= Han Lamers =

Dutch classical philologist

Han Lamers (born 1984 in Eindhoven, Netherlands) is a Dutch classical philologist. He is a full professor of classical philology at the University of Oslo.

==Life==
Lamers studied classical philology at Leiden University and art history at KU Leuven, earning his PhD in 2013 from Leiden University. Since 2019, he has held the position of full professor of classical philology at the University of Oslo.

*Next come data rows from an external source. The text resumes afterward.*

-- ==== Sys2Proof/Tests/Slice0.lean ====
section
/-! SUPPORT. Tests of the model: the well-formedness check, every row's decoding from a word written out bit by bit from
the formats of R62, one step of the vectors of spec/95_test_vectors.md (each named by its id there), and for every
obligation with hypotheses a witness that meets them. -/

namespace Sys2Proof.Tests

open Sys2Proof Sys2Proof.Machine

/-! ### Well-formedness -/

theorem test_drw_height_16_refused : (Instr.drw 0 0 16).wellFormed = false := by decide

theorem test_drw_height_15_accepted : (Instr.drw 0 0 15).wellFormed = true := by decide

/-! ### Decoding, bit by bit (R61 to R64): the fields x = 0001, y = 0010, n = 0011, kk = 01011010 and nnn = 001000000100 -/

theorem test_decode_cls : decode 0b0000000011100000 = .ok .cls := by decide
theorem test_decode_ret : decode 0b0000000011101110 = .ok .ret := by decide
theorem test_decode_jp : decode 0b0001001000000100 = .ok (.jp 0x204) := by decide
theorem test_decode_call : decode 0b0010001000000100 = .ok (.call 0x204) := by decide
theorem test_decode_seKk : decode 0b0011000101011010 = .ok (.seKk 1 0x5A) := by decide
theorem test_decode_sneKk : decode 0b0100000101011010 = .ok (.sneKk 1 0x5A) := by decide
theorem test_decode_seVy : decode 0b0101000100100000 = .ok (.seVy 1 2) := by decide
theorem test_decode_ldKk : decode 0b0110000101011010 = .ok (.ldKk 1 0x5A) := by decide
theorem test_decode_addKk : decode 0b0111000101011010 = .ok (.addKk 1 0x5A) := by decide
theorem test_decode_ldVy : decode 0b1000000100100000 = .ok (.ldVy 1 2) := by decide
theorem test_decode_orVy : decode 0b1000000100100001 = .ok (.orVy 1 2) := by decide
theorem test_decode_andVy : decode 0b1000000100100010 = .ok (.andVy 1 2) := by decide
theorem test_decode_xorVy : decode 0b1000000100100011 = .ok (.xorVy 1 2) := by decide
theorem test_decode_addVy : decode 0b1000000100100100 = .ok (.addVy 1 2) := by decide
theorem test_decode_subVy : decode 0b1000000100100101 = .ok (.subVy 1 2) := by decide
theorem test_decode_shrVy : decode 0b1000000100100110 = .ok (.shrVy 1 2) := by decide
theorem test_decode_subnVy : decode 0b1000000100100111 = .ok (.subnVy 1 2) := by decide
theorem test_decode_shlVy : decode 0b1000000100101110 = .ok (.shlVy 1 2) := by decide
theorem test_decode_sneVy : decode 0b1001000100100000 = .ok (.sneVy 1 2) := by decide
theorem test_decode_ldI : decode 0b1010001000000100 = .ok (.ldI 0x204) := by decide
theorem test_decode_jpV0 : decode 0b1011001000000100 = .ok (.jpV0 0x204) := by decide
theorem test_decode_rnd : decode 0b1100000101011010 = .ok (.rnd 1 0x5A) := by decide
theorem test_decode_drw : decode 0b1101000100100011 = .ok (.drw 1 2 3) := by decide
theorem test_decode_skp : decode 0b1110000110011110 = .ok (.skp 1) := by decide
theorem test_decode_sknp : decode 0b1110000110100001 = .ok (.sknp 1) := by decide
theorem test_decode_ldVxDt : decode 0b1111000100000111 = .ok (.ldVxDt 1) := by decide
theorem test_decode_ldVxK : decode 0b1111000100001010 = .ok (.ldVxK 1) := by decide
theorem test_decode_ldDtVx : decode 0b1111000100010101 = .ok (.ldDtVx 1) := by decide
theorem test_decode_ldStVx : decode 0b1111000100011000 = .ok (.ldStVx 1) := by decide
theorem test_decode_addIVx : decode 0b1111000100011110 = .ok (.addIVx 1) := by decide
theorem test_decode_ldFVx : decode 0b1111000100101001 = .ok (.ldFVx 1) := by decide
theorem test_decode_ldBVx : decode 0b1111000100110011 = .ok (.ldBVx 1) := by decide
theorem test_decode_ldMemVx : decode 0b1111000101010101 = .ok (.ldMemVx 1) := by decide
theorem test_decode_ldVxMem : decode 0b1111000101100101 = .ok (.ldVxMem 1) := by decide

/-- The encoding of R70's worked word, ADD V3, 0x7F. -/
theorem test_encode_addKk : encode (.addKk 3 0x7F) = 0x737F := by decide

/-- The invalid words of 95_test_vectors.md. -/
theorem test_invalid_words :
    [0x0000, 0x0123, 0x00E1, 0x5121, 0x800F, 0x8008, 0x9AB1, 0xE000, 0xE09F, 0xF000, 0xF0FF].all
      (fun w => decide (decode w = .error (.invalidOpcode w))) = true := by decide

/-- A single byte is no instruction (R68). -/
theorem test_truncated : decodeBytes [0x60] = .error .truncated := by decide

/-- The host's probe reads the table's numbering: 16 bits are one word, its first byte high. -/
theorem test_decodeTableWord : decodeTableWord 16 0x6A7F = some (.ldKk 10 0x7F) := by decide

/-! ### One step -/

/-- The reset state with a word at 0x200. -/
def at200 (w : Nat) : State := State.reset.withFetchWord 16 w

/-- The state after one step, if there is one. -/
def after (s : State) : Option State :=
  match step s with
  | .next t => some t
  | .fault _ => none
  | .refused _ => none

/-- V0, V1, VF and pc after one step. -/
def regs (s : State) : Option (Byte × Byte × Byte × Word) := (after s).map fun t => (t.v[0], t.v[1], t.v[15], t.pc)

/-- Row 0x200 with V0 and V1. -/
def with01 (w : Nat) (a b : Byte) : State := ((at200 w).setV 0 a).setV 1 b

/-- With VF too. -/
def withF (w : Nat) (a b f : Byte) : State := (with01 w a b).setV 15 f

theorem test_V_D1_cls : (after { at200 0x00E0 with fb := Vector.replicate 32 (BitVec.allOnes 64) }).map
    (fun t => (t.fb, t.fbChanged, t.pc)) = some (Vector.replicate 32 0, true, 0x202) := by decide

/-- V-D2: pixels (1..8, 1). -/
theorem test_V_D2_drw : (after (((with01 0xD011 0x41 0x21).setI 0x300).writeByte 0x300 0xFF)).map
    (fun t => (t.fb, t.v[15])) = some ((Vector.replicate 32 (0 : BitVec 64)).set 1 0x1FE, 0) := by decide

/-- V-D9: the same sprite again erases it and sets VF. -/
theorem test_V_D9_drw : (after { ((with01 0xD011 0x41 0x21).setI 0x300).writeByte 0x300 0xFF with
    fb := (Vector.replicate 32 (0 : BitVec 64)).set 1 0x1FE }).map
    (fun t => (t.fb, t.v[15])) = some (Vector.replicate 32 (0 : BitVec 64), 1) := by decide

/-- V-F3: the entry stays. -/
theorem test_V_F3_ret : (after { at200 0x00EE with sp := 1, stack := (Vector.replicate 16 (0 : Word)).set 0 0x202 }).map
    (fun t => (t.sp, t.pc, t.stack[0])) = some (0, 0x202, 0x202) := by decide

theorem test_V_F4_ret : (after (at200 0x00EE)).map (fun t => (t.fault, t.halted, t.pc, t.sp)) =
    some (some ⟨.stackUnderflow, 0x00EE, 0x200⟩, true, 0x202, 0) := by decide

theorem test_V_F1_jp : (after (at200 0x1300)).map (·.pc) = some 0x300 := by decide

/-- V-F7: next wraps. -/
theorem test_V_F7_call : (after ({ State.reset with pc := 0xFFE }.withFetchWord 16 0x2300)).map
    (fun t => (t.stack[0], t.sp, t.pc)) = some (0x000, 1, 0x300) := by decide

theorem test_V_F6_call : (after { at200 0x2200 with sp := 16 }).map (fun t => (t.fault, t.halted, t.sp, t.pc)) =
    some (some ⟨.stackOverflow, 0x2200, 0x200⟩, true, 16, 0x202) := by decide

/-- V-F9: an odd target. -/
theorem test_V_F9_jpV0 : (after ((at200 0xBFFF).setV 0 2)).map (·.pc) = some 0x001 := by decide

theorem test_V_S3_seKk : (after (({ State.reset with pc := 0xFFE }.withFetchWord 16 0x3310).setV 3 0x10)).map (·.pc) =
    some 0x002 := by decide

theorem test_V_S2_seKk : (after ((at200 0x3311).setV 3 0x10)).map (·.pc) = some 0x202 := by decide

theorem test_V_S4_sneKk : (after ((at200 0x4100).setV 1 5)).map (·.pc) = some 0x204 := by decide

theorem test_V_S5_seVy : (after (at200 0x5550)).map (·.pc) = some 0x204 := by decide

theorem test_V_S7_sneVy : (after (with01 0x9010 1 2)).map (·.pc) = some 0x204 := by decide

theorem test_V_S8_skp : (after (((at200 0xE59E).setV 5 0x0A).setKeys ((Vector.replicate 16 false).set 10 true))).map
    (·.pc) = some 0x204 := by decide

theorem test_V_S11_skp : (after ((at200 0xE09E).setV 0 0x10)).map (fun t => (t.fault, t.halted, t.pc)) =
    some (some ⟨.undefinedKeyIndex, 0xE09E, 0x200⟩, true, 0x202) := by decide

theorem test_V_S9_sknp : (after ((at200 0xE0A1).setV 0 3)).map (·.pc) = some 0x204 := by decide

theorem test_V_S10_sknp : (after (((at200 0xE0A1).setV 0 3).setKeys ((Vector.replicate 16 false).set 3 true))).map
    (·.pc) = some 0x202 := by decide

theorem test_V_A1_ldKk : (after (at200 0x6A7F)).map (fun t => t.v[10]) = some 0x7F := by decide

theorem test_V_A2_addKk : regs (with01 0x7001 0xFF 0) = some (0, 0, 0, 0x202) := by decide

theorem test_V_A3_addKk : regs (withF 0x7FFF 0 0 1) = some (0, 0, 0, 0x202) := by decide

theorem test_V_A4_ldVy : regs (withF 0x8010 0 0x33 7) = some (0x33, 0x33, 7, 0x202) := by decide

theorem test_V_A5_orVy : regs (withF 0x8F11 0 0x0F 0xF0) = some (0, 0x0F, 0, 0x202) := by decide

theorem test_V_A6_andVy : regs (withF 0x8012 0xF0 0x3C 1) = some (0x30, 0x3C, 0, 0x202) := by decide

theorem test_V_A7_xorVy : regs (withF 0x8013 0xFF 0x0F 1) = some (0xF0, 0x0F, 0, 0x202) := by decide

theorem test_V_A8_addVy : regs (with01 0x8014 0xFF 0xFF) = some (0xFE, 0xFF, 1, 0x202) := by decide

theorem test_V_A9_addVy : regs (withF 0x8F14 0 1 0xFF) = some (0, 1, 1, 0x202) := by decide

theorem test_V_A10_subVy : regs (with01 0x8015 5 5) = some (0, 5, 1, 0x202) := by decide

theorem test_V_A11_subVy : regs (with01 0x8015 3 5) = some (0xFE, 5, 0, 0x202) := by decide

theorem test_V_A13_shrVy : regs (withF 0x80F6 0 0 3) = some (1, 0, 1, 0x202) := by decide

theorem test_V_A14_shrVy : regs (with01 0x8006 0x80 0) = some (0x40, 0, 0, 0x202) := by decide

theorem test_V_A15_subnVy : regs (with01 0x8017 5 3) = some (0xFE, 3, 0, 0x202) := by decide

theorem test_V_A16_subnVy : regs (withF 0x8F17 0 5 0x10) = some (0, 5, 0, 0x202) := by decide

theorem test_V_A17_shlVy : regs (with01 0x801E 0x55 0x81) = some (2, 0x81, 1, 0x202) := by decide

theorem test_V_A18_shlVy : regs (withF 0x8FFE 0 0 0x80) = some (0, 0, 1, 0x202) := by decide

/-- V-A20: whatever the draw; it is taken all the same. -/
theorem test_V_A20_rnd : (after (at200 0xC000)).map (·.rngDraws) = some 1 := by decide

theorem test_V_I1_ldI : (after (at200 0xA300)).map (·.i) = some 0x300 := by decide

theorem test_V_I2_addIVx : (after (((at200 0xF01E).setI 0x0FFF).setV 0 1)).map (·.i) = some 0x1000 := by decide

theorem test_V_I3_addIVx : (after (((at200 0xF01E).setI 0xFFFF).setV 0 2)).map (·.i) = some 0x0001 := by decide

theorem test_V_I4_ldFVx : (after ((at200 0xF029).setV 0 0x1A)).map (·.i) = some 0x0082 := by decide

/-- V-I7: the digits of 255 across the top of RAM. -/
theorem test_V_I7_ldBVx : (after (((at200 0xF033).setI 0xFFF).setV 0 0xFF)).map
    (fun t => (t.readByte 0xFFF, t.readByte 0x000, t.readByte 0x001, t.i)) = some (2, 5, 5, 0xFFF) := by decide

/-- V-I9: all sixteen registers across the top of RAM. -/
theorem test_V_I9_ldMemVx : (after { (at200 0xFF55).setI 0xFF8 with v := Vector.ofFn fun k => BitVec.ofNat 8 k.val }).map
    (fun t => (t.readByte 0xFF8, t.readByte 0xFFF, t.readByte 0x000, t.readByte 0x007, t.i)) =
    some (0x00, 0x07, 0x08, 0x0F, 0x1008) := by decide

/-- V-I11. -/
theorem test_V_I11_ldVxMem : (after (((((at200 0xF265).setI 0x300).writeByte 0x300 2).writeByte 0x301 5).writeByte 0x302 4)).map
    (fun t => (t.v[0], t.v[1], t.v[2], t.v[3], t.i)) = some (2, 5, 4, 0, 0x303) := by decide

theorem test_V_T1_ldVxDt : (after { at200 0xF507 with dt := 0x2A }).map (fun t => t.v[5]) = some 0x2A := by decide

theorem test_V_T2_ldDtVx : (after { at200 0xF515 with dt := 9 }).map (·.dt) = some 0 := by decide

theorem test_V_T3_ldStVx : (after ((at200 0xF518).setV 5 0xFF)).map (fun t => (t.st, t.outputs)) =
    some (0xFF, [.beep true]) := by decide

/-- V-T5: two ticks. -/
theorem test_V_T5_tick : ({ State.reset with st := 2 }.tick.st, { State.reset with st := 2 }.tick.tick.outputs) =
    (1, [.beep false]) := by decide

theorem test_V_K1_ldVxK : (after (at200 0xF00A)).map (fun t => (t.waitingForKey, t.pc)) = some (true, 0x200) := by decide

/-- V-K2, its second step: the lowest of the two keys released. -/
theorem test_V_K2_ldVxK : (after { at200 0xF00A with
    waitingForKey := true, keyPrev := ((Vector.replicate 16 false).set 2 true).set 9 true }).map
    (fun t => (t.v[0], t.waitingForKey, t.pc)) = some (2, false, 0x202) := by decide

/-- V-R4: nothing is loaded, so the first step raises InvalidOpcode. -/
theorem test_V_R4_reset : (after State.reset).map (fun t => (t.fault, t.pc)) =
    some (some ⟨.invalidOpcode, 0x0000, 0x200⟩, 0x202) := by decide

/-- V-R1: the image, the font's first and last bytes, and zero. -/
theorem test_V_R1_loadRom : (after { State.reset with agenda := [.loadRom [0x60, 0x05]] }).map
    (fun t => [t.readByte 0x200, t.readByte 0x201, t.readByte 0x202, t.readByte 0x04F, t.readByte 0x050,
      t.readByte 0x09F, t.readByte 0x0A0]) = some [0x60, 0x05, 0, 0, 0xF0, 0x80, 0] := by decide

/-- R51: another font stands where the default one would, and the bytes beside it are zero. -/
theorem test_loadRom_other_font :
    (after { State.reset with font := Vector.replicate 80 0xAA, agenda := [.loadRom []] }).map
    (fun t => [t.readByte 0x04F, t.readByte 0x050, t.readByte 0x09F, t.readByte 0x0A0]) = some [0, 0xAA, 0xAA, 0] := by
  decide

/-! ### Witnesses: concrete states and operands that meet an obligation's hypotheses, each clause at its boundary -/

/-- The key matrix with one key down. -/
def oneKey (k : Reg) : Vector Bool 16 := (Vector.replicate 16 false).set k true

/-- A screen with the pixel (0, 0) set. -/
def dotScreen : FrameBuffer := (Vector.replicate 32 (0 : BitVec 64)).set 0 1

theorem witness_DecodeEncodeRoundTrip :
    (Instr.drw 15 15 15).wellFormed = true ∧ decode 0xDFFF = .ok (.drw 15 15 15) := by decide

/-- Each row of R64 has words: its own fixed bits. -/
theorem witness_RowIs : opcodeTable.all (fun r => r.hits r.fixed) = true := by decide

theorem witness_InvalidWordsAreThoseListed : State.reset.frame = .idle ∧ State.reset.agenda = [] ∧
    State.reset.halted = false ∧ decode State.reset.fetchWord = .error (.invalidOpcode 0) := by decide

theorem witness_StepRunsTheDecodedInstruction_halted :
    let s := { State.reset with halted := true }
    s.frame = .idle ∧ s.agenda = [] ∧ s.halted = true := by decide

/-- The word of 0x200 by its bytes, at the top of the address space: the second byte is at address 0. -/
theorem witness_StepRunsTheDecodedInstruction :
    let s := ({ State.reset with pc := 0xFFF } : State).withFetchWord 16 0x6A7F
    s.frame = .idle ∧ s.agenda = [] ∧ s.halted = false ∧
      (0x6A7F : Word).toNat = 256 * (s.readByte s.pc).toNat + (s.readByte (s.pc + 1)).toNat ∧
      decode 0x6A7F = .ok (.ldKk 10 0x7F) := by decide

theorem witness_HostStepAndFrameRunTheInstruction_step :
    let s := { at200 0x6A7F with agenda := [.singleStep, .runFrame] }
    s.frame = .idle ∧ s.agenda = .singleStep :: [.runFrame] ∧ s.halted = false ∧
      decode s.fetchWord = .ok (.ldKk 10 0x7F) := by decide

theorem witness_HostStepAndFrameRunTheInstruction_frame :
    let s := { at200 0xF00A with frame := .running 0 }
    s.frame = .running 0 ∧ 0 < Config.cyclesPerFrame ∧ s.halted = false ∧ decode s.fetchWord = .ok (.ldVxK 0) :=
  ⟨rfl, Nat.succ_pos _, rfl, by decide⟩

/-- 800F is no instruction: met by a listed `step()` and by a round of a frame. -/
theorem witness_InvalidWordHaltsTheCore_listed_step :
    let s := { at200 0x800F with agenda := [.singleStep, .pause] }
    s.frame = .idle ∧ s.agenda = .singleStep :: [.pause] ∧ s.halted = false ∧
      decode s.fetchWord = .error (.invalidOpcode 0x800F) := by decide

His research interests include the classical traditions of Greece and Rome in the early modern period and modern Europe, focusing on cultural property, self-representation, and intellectual history. For example, the Codex Fori Mussolini at Foro Italico.

==Selected works==
- Greece Reinvented: Transformations of Byzantine Hellenism in Renaissance Italy. Leiden, 2015. ISBN 978-90-04-29755-5.
- With Bettina Reitz-Joosse (ed.), The Codex Fori Mussolini: A Latin Text of Italian Fascism. London, 2016. ISBN 978-1-4742-2695-0.
- (Editor) Constructing Hellenism: Studies on the History of Greek Learning in Early Modern Europe, special issue International Journal of the Classical Tradition 25, 3, 2018. ISSN 1073-0508.
- Afterlife of Antiquity: Anton Springer (1825–1891) on the Classical Tradition. Leuven, 2019. ISBN 978-90-429-3878-6.
- With Natasha Constantinidou (ed.), Receptions of Hellenism in Early Modern Europe: 15th–17th Centuries. Leiden, 2020. ISBN 90-04-34385-7.
- With Bettina Reitz-Joosse and Valerio Sanzotta (eds.), Studies in the Latin Literature and Epigraphy of Italian Fascism. Leuven, 2020. ISBN 9789461663122.
- The Right Moment: Essays Offered to Barbara Baert, Laureate of the 2016 Francqui Prize in Human Sciences, on the Occasion of the Celebratory Symposium at the Francqui Foundation, Brussels, 18-19 October 2018. Leuven, 2021. ISBN 9789042946729.